DATA FOR PROCESSING below:

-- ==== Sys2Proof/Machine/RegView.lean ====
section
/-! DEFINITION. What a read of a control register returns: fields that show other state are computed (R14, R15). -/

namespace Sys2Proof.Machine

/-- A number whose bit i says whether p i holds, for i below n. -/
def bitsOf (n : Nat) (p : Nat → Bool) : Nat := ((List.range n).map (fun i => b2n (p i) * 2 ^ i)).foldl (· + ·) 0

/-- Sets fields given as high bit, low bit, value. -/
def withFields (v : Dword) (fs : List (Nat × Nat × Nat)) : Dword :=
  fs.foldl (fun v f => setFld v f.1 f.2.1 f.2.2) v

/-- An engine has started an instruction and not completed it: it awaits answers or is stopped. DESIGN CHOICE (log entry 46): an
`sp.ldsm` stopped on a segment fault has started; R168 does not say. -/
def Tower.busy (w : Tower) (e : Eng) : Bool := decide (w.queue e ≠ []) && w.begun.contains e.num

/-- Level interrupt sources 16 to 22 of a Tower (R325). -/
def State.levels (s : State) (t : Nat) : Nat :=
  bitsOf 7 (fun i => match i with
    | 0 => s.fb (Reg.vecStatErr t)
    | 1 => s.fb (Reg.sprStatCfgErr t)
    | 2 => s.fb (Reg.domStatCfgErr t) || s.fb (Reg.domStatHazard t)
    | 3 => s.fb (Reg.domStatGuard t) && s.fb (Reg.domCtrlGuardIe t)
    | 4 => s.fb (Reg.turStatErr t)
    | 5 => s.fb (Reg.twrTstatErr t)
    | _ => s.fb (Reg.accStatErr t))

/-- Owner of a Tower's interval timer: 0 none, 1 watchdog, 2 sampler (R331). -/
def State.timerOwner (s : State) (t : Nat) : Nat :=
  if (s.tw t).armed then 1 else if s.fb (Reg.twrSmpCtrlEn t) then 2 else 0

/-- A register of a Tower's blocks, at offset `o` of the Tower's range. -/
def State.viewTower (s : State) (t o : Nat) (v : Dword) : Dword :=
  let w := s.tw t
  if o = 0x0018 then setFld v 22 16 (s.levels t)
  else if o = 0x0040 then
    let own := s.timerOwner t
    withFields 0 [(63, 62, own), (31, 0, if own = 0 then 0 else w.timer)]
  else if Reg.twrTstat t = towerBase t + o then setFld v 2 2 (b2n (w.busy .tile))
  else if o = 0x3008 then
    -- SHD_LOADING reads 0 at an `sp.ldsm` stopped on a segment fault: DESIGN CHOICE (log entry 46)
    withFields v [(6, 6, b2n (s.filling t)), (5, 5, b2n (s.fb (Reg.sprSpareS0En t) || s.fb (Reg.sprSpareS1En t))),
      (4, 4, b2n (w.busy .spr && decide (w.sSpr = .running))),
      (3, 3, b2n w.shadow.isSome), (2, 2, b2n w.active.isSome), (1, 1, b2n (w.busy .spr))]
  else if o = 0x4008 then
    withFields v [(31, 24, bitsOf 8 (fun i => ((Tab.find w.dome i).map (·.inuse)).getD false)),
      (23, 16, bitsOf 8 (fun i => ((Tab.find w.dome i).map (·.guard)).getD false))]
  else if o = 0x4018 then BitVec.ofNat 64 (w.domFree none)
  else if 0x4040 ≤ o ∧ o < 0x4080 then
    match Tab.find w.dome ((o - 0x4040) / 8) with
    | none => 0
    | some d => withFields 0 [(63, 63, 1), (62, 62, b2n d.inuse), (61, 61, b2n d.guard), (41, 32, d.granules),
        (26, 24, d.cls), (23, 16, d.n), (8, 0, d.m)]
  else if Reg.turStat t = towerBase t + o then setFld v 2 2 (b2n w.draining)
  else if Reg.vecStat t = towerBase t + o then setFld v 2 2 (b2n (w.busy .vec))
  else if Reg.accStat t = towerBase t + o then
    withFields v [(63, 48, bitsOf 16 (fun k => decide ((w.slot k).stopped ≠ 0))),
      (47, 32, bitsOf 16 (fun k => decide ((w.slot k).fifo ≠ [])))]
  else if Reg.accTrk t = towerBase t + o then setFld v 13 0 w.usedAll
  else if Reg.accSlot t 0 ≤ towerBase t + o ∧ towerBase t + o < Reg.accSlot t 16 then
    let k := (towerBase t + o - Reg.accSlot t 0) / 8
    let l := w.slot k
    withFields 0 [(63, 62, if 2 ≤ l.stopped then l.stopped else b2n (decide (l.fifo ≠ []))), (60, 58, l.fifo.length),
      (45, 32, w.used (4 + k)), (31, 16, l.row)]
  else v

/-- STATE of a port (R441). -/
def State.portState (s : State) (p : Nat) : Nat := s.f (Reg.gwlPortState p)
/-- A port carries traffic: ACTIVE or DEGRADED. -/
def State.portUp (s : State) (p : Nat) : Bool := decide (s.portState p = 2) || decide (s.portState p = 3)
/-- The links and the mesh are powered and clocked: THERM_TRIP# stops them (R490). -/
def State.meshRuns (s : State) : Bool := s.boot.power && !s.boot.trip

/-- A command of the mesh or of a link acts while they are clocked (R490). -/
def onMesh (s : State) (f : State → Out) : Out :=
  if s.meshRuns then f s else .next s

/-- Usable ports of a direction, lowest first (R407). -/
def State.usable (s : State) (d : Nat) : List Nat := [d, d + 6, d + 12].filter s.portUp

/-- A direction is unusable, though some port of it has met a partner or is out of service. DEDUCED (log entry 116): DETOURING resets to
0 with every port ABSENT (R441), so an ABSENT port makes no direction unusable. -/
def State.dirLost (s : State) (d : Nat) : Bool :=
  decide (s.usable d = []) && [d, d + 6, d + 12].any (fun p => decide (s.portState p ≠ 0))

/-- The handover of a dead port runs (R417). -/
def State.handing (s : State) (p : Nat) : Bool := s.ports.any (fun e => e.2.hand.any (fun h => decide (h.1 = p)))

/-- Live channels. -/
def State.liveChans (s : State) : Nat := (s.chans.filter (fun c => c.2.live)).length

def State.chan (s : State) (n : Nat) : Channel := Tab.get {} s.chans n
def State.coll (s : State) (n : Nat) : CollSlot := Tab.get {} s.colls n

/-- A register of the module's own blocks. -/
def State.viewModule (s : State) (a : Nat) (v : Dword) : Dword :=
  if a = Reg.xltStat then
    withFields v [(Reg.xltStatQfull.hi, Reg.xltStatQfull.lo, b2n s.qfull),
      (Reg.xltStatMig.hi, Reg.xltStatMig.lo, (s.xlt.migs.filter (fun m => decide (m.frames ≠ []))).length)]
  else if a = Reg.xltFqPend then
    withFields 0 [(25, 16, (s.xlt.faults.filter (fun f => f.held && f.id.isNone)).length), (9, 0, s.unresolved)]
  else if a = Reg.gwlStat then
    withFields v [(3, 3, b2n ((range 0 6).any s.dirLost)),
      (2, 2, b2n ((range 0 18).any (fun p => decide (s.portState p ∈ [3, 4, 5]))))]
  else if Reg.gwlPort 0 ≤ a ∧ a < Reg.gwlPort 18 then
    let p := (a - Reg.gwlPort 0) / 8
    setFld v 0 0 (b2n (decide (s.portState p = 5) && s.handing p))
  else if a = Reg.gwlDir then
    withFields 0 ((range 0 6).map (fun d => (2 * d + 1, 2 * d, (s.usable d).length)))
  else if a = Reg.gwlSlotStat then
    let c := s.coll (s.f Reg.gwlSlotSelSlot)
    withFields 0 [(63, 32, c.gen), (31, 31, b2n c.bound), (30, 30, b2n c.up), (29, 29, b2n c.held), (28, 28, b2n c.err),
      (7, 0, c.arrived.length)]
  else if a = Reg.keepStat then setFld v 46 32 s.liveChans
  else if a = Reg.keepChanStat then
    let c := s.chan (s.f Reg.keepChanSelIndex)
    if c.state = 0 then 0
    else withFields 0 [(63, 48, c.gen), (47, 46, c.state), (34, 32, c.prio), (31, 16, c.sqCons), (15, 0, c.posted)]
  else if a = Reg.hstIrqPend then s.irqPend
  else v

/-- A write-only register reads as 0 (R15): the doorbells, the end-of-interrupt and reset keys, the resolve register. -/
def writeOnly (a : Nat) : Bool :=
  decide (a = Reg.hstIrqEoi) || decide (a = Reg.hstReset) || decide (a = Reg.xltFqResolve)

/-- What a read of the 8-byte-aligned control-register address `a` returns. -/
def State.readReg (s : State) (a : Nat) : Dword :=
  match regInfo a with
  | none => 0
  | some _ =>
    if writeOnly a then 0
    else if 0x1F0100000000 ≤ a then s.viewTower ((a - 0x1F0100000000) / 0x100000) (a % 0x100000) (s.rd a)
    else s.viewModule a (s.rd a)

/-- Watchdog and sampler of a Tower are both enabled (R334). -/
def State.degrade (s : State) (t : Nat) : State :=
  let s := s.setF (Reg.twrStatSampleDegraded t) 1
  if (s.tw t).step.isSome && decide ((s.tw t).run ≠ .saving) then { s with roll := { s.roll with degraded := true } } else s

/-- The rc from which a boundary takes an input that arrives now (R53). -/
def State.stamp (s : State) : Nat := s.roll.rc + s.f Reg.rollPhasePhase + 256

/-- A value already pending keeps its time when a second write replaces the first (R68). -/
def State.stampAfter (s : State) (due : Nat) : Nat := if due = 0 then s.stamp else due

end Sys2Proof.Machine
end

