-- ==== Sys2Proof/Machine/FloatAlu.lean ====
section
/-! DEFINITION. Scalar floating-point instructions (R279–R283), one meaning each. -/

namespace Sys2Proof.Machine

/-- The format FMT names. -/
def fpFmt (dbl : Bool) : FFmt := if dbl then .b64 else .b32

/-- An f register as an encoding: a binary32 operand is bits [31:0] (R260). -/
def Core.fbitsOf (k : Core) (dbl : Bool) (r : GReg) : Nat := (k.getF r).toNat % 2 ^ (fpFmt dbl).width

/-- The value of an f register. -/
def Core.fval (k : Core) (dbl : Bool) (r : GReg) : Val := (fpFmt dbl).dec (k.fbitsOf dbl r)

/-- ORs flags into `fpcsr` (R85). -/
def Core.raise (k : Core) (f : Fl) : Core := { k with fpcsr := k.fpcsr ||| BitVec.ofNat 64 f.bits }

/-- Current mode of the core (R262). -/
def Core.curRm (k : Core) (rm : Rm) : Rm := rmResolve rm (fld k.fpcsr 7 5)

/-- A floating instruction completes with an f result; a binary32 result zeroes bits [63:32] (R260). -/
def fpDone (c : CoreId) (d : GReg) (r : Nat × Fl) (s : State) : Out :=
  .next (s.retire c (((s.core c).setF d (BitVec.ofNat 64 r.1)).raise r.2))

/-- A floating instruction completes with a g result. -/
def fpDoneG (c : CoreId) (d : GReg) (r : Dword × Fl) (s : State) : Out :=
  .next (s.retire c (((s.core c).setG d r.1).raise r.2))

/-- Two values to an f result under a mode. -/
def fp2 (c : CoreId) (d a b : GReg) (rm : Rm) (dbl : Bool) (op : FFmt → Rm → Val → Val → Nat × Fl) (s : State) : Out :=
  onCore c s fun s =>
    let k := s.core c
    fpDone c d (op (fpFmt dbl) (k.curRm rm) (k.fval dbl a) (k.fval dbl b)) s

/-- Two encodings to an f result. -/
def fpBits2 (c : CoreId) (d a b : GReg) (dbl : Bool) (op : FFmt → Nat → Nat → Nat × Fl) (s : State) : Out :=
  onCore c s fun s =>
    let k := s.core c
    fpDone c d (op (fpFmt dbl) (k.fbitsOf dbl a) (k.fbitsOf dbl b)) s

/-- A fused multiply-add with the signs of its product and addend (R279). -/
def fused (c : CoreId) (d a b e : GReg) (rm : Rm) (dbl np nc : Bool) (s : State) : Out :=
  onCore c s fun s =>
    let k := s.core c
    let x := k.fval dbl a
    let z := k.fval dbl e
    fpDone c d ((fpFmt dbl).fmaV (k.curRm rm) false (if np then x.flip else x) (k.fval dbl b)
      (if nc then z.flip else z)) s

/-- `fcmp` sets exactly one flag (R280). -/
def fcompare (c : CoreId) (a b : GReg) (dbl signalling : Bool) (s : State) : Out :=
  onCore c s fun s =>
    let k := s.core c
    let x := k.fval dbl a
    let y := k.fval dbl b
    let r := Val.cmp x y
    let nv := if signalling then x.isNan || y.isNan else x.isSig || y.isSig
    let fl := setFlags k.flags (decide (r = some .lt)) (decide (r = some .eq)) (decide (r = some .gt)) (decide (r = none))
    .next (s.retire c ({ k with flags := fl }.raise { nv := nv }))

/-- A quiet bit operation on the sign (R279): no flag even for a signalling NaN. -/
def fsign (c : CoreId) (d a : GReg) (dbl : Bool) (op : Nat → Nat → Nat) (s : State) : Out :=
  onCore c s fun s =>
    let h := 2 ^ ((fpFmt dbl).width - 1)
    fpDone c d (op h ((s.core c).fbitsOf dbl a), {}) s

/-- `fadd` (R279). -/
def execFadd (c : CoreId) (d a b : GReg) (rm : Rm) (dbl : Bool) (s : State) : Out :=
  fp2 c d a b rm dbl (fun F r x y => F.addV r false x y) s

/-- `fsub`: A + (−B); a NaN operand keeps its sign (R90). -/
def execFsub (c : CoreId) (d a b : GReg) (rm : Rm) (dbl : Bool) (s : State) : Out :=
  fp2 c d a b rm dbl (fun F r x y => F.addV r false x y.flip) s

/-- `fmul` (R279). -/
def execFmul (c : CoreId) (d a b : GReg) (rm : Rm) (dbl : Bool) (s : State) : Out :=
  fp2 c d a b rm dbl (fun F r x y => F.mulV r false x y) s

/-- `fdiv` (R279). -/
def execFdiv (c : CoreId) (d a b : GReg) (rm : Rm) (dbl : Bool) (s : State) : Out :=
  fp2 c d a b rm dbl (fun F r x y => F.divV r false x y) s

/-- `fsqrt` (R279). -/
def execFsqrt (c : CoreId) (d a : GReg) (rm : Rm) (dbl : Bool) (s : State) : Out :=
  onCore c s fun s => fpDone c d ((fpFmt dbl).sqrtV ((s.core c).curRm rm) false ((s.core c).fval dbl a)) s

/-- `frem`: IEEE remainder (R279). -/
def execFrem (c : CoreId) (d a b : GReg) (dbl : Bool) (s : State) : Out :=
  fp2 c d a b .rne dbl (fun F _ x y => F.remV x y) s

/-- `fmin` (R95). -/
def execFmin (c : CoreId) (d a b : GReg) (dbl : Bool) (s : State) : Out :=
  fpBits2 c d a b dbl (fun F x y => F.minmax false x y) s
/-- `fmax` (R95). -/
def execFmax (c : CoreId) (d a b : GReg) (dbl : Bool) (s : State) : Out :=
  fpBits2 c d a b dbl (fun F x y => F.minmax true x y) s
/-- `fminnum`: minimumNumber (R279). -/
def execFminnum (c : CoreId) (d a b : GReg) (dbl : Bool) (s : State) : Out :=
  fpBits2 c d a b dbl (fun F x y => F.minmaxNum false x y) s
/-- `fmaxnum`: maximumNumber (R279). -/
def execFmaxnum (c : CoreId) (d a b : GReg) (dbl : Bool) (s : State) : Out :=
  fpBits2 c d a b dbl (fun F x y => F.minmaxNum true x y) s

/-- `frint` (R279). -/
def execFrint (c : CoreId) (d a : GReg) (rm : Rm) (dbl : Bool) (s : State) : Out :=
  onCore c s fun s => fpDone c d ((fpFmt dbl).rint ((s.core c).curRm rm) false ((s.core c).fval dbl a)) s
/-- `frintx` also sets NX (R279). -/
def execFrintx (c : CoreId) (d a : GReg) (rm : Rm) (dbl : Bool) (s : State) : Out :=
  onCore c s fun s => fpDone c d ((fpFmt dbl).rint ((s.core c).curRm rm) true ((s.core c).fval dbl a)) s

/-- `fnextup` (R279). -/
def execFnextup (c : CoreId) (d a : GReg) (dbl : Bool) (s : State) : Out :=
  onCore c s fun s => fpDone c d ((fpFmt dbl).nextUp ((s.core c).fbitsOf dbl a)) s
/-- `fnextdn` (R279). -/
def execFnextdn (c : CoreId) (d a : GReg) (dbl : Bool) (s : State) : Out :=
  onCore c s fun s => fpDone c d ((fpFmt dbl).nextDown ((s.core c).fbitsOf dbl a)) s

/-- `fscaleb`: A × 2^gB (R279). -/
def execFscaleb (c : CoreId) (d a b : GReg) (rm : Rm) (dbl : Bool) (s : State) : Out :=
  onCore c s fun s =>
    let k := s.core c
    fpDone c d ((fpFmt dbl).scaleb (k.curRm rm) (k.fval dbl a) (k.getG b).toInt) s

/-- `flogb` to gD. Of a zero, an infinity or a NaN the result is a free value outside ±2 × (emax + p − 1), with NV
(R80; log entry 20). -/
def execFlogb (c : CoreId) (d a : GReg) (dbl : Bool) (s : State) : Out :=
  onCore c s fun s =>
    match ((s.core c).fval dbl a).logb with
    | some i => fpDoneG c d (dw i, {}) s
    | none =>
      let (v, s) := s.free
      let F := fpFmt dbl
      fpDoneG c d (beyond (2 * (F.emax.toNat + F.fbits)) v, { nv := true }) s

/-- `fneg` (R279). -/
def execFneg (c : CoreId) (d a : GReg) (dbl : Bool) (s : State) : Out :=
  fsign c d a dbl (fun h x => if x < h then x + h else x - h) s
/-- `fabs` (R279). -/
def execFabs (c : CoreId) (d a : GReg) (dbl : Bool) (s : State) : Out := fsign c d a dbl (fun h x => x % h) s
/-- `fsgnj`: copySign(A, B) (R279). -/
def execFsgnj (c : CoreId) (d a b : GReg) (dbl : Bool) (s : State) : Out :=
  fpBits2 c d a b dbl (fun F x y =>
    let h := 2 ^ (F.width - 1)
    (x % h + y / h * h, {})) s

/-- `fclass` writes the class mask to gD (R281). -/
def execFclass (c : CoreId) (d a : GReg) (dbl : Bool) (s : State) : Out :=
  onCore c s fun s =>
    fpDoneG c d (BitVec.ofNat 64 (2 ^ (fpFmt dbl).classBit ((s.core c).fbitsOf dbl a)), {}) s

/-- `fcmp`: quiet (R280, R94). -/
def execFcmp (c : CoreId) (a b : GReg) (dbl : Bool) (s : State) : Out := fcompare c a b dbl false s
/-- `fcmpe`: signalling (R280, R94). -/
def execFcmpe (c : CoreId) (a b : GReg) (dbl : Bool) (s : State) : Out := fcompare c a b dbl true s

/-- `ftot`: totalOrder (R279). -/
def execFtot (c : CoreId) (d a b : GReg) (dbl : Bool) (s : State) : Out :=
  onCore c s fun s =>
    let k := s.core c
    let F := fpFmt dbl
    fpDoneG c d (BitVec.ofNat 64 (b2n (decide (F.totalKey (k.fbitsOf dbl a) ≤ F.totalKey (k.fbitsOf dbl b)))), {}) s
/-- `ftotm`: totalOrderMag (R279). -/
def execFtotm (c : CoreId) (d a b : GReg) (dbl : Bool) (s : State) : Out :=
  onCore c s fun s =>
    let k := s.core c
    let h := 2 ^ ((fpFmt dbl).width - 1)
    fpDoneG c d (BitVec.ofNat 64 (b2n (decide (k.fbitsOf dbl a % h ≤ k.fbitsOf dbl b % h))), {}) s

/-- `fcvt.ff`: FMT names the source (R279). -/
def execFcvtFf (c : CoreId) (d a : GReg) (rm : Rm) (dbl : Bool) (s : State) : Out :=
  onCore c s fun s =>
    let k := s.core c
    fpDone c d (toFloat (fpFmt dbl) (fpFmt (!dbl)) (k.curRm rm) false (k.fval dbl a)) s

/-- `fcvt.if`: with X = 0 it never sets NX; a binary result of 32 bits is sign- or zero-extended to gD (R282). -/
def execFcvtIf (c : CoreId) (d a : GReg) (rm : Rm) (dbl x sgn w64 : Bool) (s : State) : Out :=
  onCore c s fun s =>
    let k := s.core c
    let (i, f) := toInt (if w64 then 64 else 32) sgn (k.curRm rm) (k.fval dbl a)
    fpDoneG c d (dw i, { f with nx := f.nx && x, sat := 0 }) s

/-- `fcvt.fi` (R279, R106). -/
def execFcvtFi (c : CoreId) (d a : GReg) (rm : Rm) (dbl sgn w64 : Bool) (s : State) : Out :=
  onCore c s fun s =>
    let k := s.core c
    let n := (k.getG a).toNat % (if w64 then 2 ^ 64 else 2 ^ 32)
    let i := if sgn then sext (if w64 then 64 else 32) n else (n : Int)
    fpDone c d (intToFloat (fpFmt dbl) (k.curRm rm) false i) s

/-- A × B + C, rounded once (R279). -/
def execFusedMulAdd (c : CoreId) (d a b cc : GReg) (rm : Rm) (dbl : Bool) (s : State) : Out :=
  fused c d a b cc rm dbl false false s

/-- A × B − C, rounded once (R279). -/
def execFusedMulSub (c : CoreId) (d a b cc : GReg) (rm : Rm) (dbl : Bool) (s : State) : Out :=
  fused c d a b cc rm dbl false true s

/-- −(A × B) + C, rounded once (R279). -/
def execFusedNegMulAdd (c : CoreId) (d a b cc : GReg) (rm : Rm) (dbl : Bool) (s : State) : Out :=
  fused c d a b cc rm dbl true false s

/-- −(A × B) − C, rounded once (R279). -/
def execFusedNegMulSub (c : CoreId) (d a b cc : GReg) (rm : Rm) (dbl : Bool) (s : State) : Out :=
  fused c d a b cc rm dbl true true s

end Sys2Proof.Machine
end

End of DATA FOR PROCESSING.

> _REQUIRED WORK_
Where a line of the records includes "first", copy it.

> _ANSWER_
/-- Usable ports of a direction, lowest first (R407). -/
/-- A value already pending keeps its time when a second write replaces the first (R68). -/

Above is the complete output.